━━━ Materials provided

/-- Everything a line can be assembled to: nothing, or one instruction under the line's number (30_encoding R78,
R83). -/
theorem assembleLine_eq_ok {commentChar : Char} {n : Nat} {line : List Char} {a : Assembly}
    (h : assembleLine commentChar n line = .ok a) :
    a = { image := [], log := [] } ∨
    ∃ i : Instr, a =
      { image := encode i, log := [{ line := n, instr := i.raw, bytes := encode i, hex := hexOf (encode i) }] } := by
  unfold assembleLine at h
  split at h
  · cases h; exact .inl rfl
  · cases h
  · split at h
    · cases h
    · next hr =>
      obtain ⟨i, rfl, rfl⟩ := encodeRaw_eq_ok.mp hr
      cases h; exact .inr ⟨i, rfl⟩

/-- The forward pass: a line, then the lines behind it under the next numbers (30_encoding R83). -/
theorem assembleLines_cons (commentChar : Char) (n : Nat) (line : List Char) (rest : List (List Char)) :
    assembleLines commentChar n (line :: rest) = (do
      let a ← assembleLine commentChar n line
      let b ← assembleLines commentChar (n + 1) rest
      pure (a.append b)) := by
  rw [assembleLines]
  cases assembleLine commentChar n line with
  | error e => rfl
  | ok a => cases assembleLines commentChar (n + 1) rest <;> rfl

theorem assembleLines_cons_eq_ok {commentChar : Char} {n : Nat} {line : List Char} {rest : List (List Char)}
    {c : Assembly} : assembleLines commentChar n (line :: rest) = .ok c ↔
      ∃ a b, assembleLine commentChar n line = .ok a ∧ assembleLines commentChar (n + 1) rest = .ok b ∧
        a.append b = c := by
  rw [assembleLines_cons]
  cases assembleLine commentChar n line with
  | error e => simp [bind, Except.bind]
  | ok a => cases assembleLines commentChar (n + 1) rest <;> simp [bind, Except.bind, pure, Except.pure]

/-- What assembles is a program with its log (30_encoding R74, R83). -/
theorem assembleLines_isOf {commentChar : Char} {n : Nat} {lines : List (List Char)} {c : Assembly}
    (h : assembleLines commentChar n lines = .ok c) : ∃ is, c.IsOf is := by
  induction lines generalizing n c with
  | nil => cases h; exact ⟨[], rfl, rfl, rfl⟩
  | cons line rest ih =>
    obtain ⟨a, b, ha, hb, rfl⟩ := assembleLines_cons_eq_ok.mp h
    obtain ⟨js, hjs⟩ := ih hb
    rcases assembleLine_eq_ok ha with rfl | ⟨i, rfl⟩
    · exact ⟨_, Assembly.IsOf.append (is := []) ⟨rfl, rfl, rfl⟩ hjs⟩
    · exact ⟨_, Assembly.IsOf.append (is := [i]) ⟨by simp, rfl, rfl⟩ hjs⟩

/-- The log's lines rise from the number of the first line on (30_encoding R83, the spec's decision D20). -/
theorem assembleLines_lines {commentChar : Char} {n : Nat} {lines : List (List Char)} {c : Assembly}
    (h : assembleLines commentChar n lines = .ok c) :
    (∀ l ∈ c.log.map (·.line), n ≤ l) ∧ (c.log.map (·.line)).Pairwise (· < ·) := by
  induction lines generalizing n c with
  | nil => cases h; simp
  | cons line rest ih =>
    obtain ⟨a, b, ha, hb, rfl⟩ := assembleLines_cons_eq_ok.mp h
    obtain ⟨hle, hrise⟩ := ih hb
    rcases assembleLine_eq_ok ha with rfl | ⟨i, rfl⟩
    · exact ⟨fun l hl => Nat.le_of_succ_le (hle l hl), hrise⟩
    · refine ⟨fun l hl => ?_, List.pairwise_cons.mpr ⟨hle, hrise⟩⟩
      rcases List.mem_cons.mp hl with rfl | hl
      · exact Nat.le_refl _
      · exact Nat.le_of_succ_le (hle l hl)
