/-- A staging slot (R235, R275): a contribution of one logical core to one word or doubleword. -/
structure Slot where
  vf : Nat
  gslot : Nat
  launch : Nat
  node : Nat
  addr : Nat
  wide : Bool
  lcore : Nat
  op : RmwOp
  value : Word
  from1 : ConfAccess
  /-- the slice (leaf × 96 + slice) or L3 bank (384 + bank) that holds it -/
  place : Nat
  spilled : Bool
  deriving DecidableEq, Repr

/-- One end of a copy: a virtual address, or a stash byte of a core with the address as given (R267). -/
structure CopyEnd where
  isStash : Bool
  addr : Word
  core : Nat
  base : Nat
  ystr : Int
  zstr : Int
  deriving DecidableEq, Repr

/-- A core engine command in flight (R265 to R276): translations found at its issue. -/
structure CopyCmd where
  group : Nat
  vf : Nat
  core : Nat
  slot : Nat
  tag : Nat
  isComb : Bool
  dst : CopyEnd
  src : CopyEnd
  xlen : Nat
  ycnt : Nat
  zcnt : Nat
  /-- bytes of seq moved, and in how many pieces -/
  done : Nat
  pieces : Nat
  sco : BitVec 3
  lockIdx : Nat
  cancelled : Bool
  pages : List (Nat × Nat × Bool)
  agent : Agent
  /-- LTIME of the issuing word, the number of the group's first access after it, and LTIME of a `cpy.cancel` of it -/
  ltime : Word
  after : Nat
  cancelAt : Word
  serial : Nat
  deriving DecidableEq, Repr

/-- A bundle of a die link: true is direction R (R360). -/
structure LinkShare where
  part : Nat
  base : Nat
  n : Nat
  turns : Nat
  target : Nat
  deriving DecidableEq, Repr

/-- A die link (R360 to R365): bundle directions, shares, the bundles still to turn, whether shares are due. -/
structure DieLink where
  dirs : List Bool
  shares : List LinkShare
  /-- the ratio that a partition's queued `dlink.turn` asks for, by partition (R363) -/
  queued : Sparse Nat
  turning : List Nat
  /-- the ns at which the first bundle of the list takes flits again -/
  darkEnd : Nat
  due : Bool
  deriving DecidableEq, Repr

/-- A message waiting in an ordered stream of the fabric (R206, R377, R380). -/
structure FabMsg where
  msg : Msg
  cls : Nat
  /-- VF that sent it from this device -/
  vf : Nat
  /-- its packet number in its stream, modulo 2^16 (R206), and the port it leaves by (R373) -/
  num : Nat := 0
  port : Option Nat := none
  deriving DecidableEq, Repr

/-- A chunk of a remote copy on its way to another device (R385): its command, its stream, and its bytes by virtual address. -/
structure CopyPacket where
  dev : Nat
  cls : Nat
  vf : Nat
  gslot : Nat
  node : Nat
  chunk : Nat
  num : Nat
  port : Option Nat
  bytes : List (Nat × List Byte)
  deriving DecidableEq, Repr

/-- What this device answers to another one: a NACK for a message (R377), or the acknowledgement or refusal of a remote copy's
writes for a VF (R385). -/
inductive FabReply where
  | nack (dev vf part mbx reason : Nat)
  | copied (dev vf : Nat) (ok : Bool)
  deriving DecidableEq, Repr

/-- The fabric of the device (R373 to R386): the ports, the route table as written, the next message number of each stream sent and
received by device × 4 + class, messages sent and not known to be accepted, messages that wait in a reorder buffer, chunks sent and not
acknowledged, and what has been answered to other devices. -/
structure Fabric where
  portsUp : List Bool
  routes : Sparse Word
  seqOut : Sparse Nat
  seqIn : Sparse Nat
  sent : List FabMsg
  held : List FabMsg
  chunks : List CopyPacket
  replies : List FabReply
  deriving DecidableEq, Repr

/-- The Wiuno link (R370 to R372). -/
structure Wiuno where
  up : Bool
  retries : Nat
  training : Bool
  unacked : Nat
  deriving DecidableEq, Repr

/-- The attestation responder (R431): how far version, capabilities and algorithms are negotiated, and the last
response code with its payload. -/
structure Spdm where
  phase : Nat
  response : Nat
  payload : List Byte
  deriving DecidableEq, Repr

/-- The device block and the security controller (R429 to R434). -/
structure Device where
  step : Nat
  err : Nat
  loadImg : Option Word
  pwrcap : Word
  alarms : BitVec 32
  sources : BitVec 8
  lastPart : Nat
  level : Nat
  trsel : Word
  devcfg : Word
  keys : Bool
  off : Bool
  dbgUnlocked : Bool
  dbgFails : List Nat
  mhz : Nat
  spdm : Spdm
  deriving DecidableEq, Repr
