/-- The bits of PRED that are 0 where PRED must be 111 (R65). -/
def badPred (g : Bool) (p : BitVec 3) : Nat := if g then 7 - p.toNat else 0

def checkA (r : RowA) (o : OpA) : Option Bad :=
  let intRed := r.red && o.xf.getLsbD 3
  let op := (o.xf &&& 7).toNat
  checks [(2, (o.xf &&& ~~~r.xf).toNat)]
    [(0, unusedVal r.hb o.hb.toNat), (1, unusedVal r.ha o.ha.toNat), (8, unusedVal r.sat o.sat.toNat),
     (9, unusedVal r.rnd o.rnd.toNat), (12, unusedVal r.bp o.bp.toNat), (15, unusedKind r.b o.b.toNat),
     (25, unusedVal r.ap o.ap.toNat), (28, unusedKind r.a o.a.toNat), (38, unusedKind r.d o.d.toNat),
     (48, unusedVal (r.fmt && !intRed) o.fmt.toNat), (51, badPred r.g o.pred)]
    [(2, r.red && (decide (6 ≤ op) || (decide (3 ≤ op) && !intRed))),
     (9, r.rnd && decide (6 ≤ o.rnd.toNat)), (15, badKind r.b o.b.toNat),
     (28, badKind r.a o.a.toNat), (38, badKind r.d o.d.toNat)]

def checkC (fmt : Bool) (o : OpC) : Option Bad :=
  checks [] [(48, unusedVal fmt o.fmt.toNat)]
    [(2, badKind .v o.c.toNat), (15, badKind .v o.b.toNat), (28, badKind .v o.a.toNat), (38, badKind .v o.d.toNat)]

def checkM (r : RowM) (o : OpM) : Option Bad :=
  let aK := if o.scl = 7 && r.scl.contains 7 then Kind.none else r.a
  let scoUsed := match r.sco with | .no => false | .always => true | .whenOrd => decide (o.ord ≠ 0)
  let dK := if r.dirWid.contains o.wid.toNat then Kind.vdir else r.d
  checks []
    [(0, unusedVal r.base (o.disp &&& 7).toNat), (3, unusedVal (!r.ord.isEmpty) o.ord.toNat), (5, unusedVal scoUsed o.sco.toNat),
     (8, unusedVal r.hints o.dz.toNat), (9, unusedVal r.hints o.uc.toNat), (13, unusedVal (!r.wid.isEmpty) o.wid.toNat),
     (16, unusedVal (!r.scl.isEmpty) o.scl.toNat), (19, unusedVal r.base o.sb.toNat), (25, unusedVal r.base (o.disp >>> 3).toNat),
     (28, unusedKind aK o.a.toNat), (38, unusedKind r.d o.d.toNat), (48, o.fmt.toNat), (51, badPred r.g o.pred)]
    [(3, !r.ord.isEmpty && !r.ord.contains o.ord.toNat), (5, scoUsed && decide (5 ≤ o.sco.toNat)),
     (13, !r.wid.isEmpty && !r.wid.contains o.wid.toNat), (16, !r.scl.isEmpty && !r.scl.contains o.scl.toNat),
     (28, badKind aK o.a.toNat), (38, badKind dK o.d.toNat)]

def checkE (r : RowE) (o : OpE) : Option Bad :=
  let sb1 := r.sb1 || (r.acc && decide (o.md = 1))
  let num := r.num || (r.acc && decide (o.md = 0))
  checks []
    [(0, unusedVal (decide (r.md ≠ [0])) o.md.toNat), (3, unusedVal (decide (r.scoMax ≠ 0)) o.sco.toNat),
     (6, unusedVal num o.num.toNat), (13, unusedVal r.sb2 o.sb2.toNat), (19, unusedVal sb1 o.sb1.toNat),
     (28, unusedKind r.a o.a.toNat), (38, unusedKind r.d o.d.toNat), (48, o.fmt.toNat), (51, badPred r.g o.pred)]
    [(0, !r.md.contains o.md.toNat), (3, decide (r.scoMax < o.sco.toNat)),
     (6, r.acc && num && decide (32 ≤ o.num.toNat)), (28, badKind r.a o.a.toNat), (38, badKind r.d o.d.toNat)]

━━━━━━

◆ Task to carry out:
Write out exactly the lines that fall from the line with "pages : List (Nat × Nat × Bool)" to the line with "dirs : List Bool" in the records above, keeping both ends.

◆ Answer for the task:
  pages : List (Nat × Nat × Bool)
  agent : Agent
  /-- LTIME of the issuing word, the number of the group's first access after it, and LTIME of a `cpy.cancel` of it -/
  ltime : Word
  after : Nat
  cancelAt : Word
  serial : Nat
  deriving DecidableEq, Repr

/-- A bundle of a die link: true is direction R (R360). -/
structure LinkShare where
  part : Nat
  base : Nat
  n : Nat
  turns : Nat
  target : Nat
  deriving DecidableEq, Repr

/-- A die link (R360 to R365): bundle directions, shares, the bundles still to turn, whether shares are due. -/
structure DieLink where
  dirs : List Bool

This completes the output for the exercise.